Der Auslandsdienst der Pfarre Frastanz bietet jungen Männern eine sinnvolle Alternative zu Bundesheer und Zivildienst.

von Simone Rinner

„Unvergesslich“, „horizonterweiternd“ oder „eine Riesenchance“ sind nur einige der Worte, die die jungen Männer verwenden,um die zwölf Monate zu beschreiben, die sie in einer fremden Kultur verbracht haben. Nicht als Touristen, sondern als Auslandsdiener der Pfarre Frastanz. In einem der Länder Südamerikas, Europas, Afrikas oder Asiens.

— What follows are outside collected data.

/-- Both wait for their release. An address that is no folio gives -1, a context that is not STOPPED -2, and one whose
folio is not written yet, whose tile is being migrated or in a machine check, or whose folio's lines a region holds,
is awaited. CTXRES gives -3 for a wrong action, kind, flag, reserved field, block or drain entry; it otherwise ends
the context or resumes it with the folio's registers at its resume PC, its counters kept, and gives 0. ERET gives -3
for a folio that is not resumable or not mapped; it resumes a native folio at its resume PC, for an SVC with wb in the
SVC's register at the PC after it, and a portable one with zero counters at its place in the body. Of the folio's HW
fields the hardware takes what it wrote itself (log entry 91). (R167, R295, R297, R183, R5) -/
def Obligations.ResumeAndDiscard : Prop :=
  ∀ (s : State) (d a b : BitVec 6),
    let held := s.gated true = true ∨ s.outstanding s.cur 4 ≠ []
    let waits := fun (i : Instr) => (s.gated true = true → exec i s = s.waitGate) ∧
      (s.gated true = false → s.outstanding s.cur 4 ≠ [] → exec i s = s.stall)
    let gives := fun (i : Instr) (u : State) (x : Word) =>
      exec i s = .next (u.done 4 (({ u.ctx u.cur with await := none }).setW d.toNat x))
    let awaits := fun (i : Instr) => exec i s = .next (s.setCtx s.cur { s.me with await := some 0, state := .stalled })
    let resumed := fun (c : Ctx) (pc : Word) => { c with state := c.running, stop := none, lates := [], pc := pc }
    let early := fun (k : Nat) (st : Stop) (reader : Nat) (va : Word) => st.written = false ∨ s.isFrozen (unitOf k) = true ∨
      (s.tile (unitOf k)).checking = true ∨ s.folioHeld reader va = true
    (Ready s { reads := [a.toNat, b.toNat], writes := [d.toNat] } →
      let folio := (s.launchOf s.cur).bind (fun l => l.folioKey (s.reg a))
      waits (.ctxres d a b) ∧
      (¬ held → (folio = none → gives (.ctxres d a b) s (-1)) ∧
        ∀ k, folio = some k → ((s.ctx k).stop = none → gives (.ctxres d a b) s (-2)) ∧
          ∀ st, (s.ctx k).stop = some st →
            (early k st s.cur (s.reg a) → awaits (.ctxres d a b)) ∧
            (¬ early k st s.cur (s.reg a) →
              (s.readFolio s.cur (s.reg a) = none → gives (.ctxres d a b) s (-1)) ∧
              ∀ f u, s.readFolio s.cur (s.reg a) = some (f, u) →
                let refused := 1 < (s.reg b).toNat ∨ st.portable = true ∨ u.mayResume k st = false ∨ f.reservedZero false = false ∨
                  f.blocksOf (u.ctx k) = false
                (refused → gives (.ctxres d a b) u (-3)) ∧
                (¬ refused → s.reg b = 1 → gives (.ctxres d a b) (u.discardStopped k) 0 ∧
                  (∀ x, (u.ctx k).act = some x → x.ttq = none → x.endHandler = false → (u.ctx k).region = none →
                    ((u.discardStopped k).ctx k).state = .dormant ∧ ((u.discardStopped k).ctx k).act = none ∧
                      (u.discardStopped k).mem = u.mem)) ∧
                (¬ refused → s.reg b = 0 → (∀ x, (u.ctx k).act = some x → x.tcb = none) →
                  gives (.ctxres d a b) (u.setCtx k (resumed ((u.ctx k).takeFolio k st f) (f.dword 1))) 0)))) ∧
    (Ready s { level := .s, reads := [a.toNat, b.toNat], writes := [d.toNat] } →
      waits (.eret d a b) ∧
      (¬ held → (s.folioAt (s.reg a).toNat = none → gives (.eret d a b) s (-1)) ∧
        ∀ k, s.folioAt (s.reg a).toNat = some k → ((s.ctx k).stop = none → gives (.eret d a b) s (-2)) ∧
          ∀ st, (s.ctx k).stop = some st →
            (early k st k ((s.folioVa k).getD 0) → awaits (.eret d a b)) ∧
            (¬ early k st k ((s.folioVa k).getD 0) → ((s.folioVa k).bind (s.readFolio k) = none → gives (.eret d a b) s (-3)) ∧
              ∀ va f u, s.folioVa k = some va → s.readFolio k va = some (f, u) →
              ((s.mayResume k st = false ∨ f.reservedZero st.portable = false) → gives (.eret d a b) s (-3)) ∧
              (s.mayResume k st = true → f.reservedZero st.portable = true →
                let c := (u.ctx k).takeFolio k st f
                let svc := ((u.ctx k).recorded st).1 = 0x10
                ((∀ x, (u.ctx k).act = some x → x.tcb = none) →
                  (st.portable = false → svc → gives (.eret d a b)
                    (u.setCtx k (resumed (c.setW (st.word.toNat / 2 ^ 8 % 64) (s.reg b)) (st.faultPc + 4))) 0) ∧
                  (st.portable = false → ¬ svc → gives (.eret d a b) (u.setCtx k (resumed c (f.dword 1))) 0) ∧
                  (st.portable = true → ∀ l cap, u.launchOf k = some l → u.capsuleOf l = some cap →
                    cap.resumePoint st.location = true → gives (.eret d a b)
                      (u.setCtx k (resumed { c with ld := 0, st := 0, cp := 0, tl := 0 } (BitVec.ofNat 64 (l.body + cap.native st.location)))) 0))))))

Zwölf Monate weit weg von zu Hause
In einem fremden Land mit fremden Menschen, Gerüchen und einer fremden Kultur. Weit weg von seiner Familie und seinen Freunden. Eine Herausforderung, der sich jährlich rund 70 Zivildienstpflichtige aus Österreich stellen, um mit einem Koffer, vollgepackt mit Eindrücken und Lebenserfahrung zurückzukommen. Das ist der Auslandsdienst der Pfarre Frastanz, der Männern zwischen 18 und 30 Jahren eine sinnvolle Alternative zu Bundesheer und Zivildienst bietet.

Authentisches Ecuador
Diese Chance nutzten auch der Vorarlberger David Keßler und der Tiroler Andreas Lichtenberger. Von August 2010 bis September 2011 leisteten die beiden ihren Auslandsdienst in Südamerika, genauer gesagt in Ecuador. Kilometerlange Sandstrände, vulkanbespickte Anden und ein artenreicher Regenwald zeichnen das kleinste Andenland aus - die beiden Männer durften Ecuador aber auch von einer anderen Seitekennen lernen. Geprägt von Armut, Arbeit in der Landwirtschaft und schwierigen klimatischenVerhältnissen. Ein authentisches Ecuador.

CAAM
Das Centro Agro Artesanal „Nuestro Señora de las Mercedes“ (CAAM) ist ein Landwirtschafts- und Handwerkszentrum im Küstenstreifen Ecuadors, welches 1991 aus einer der zahlreichen Initiativen der österreichischen und koreanischen Missionsarbeit entstand. Jedes Jahr leisten hier drei bis vier Zivildiener ihren Dienst und unterstützen die ecuadorianische Bevölkerung. Neben einer Schule für körperlich Beeinträchtigte gibt eseine Kleinkreditsparkasse und den „Parque Ecologico“, eine Art botanischer Garten.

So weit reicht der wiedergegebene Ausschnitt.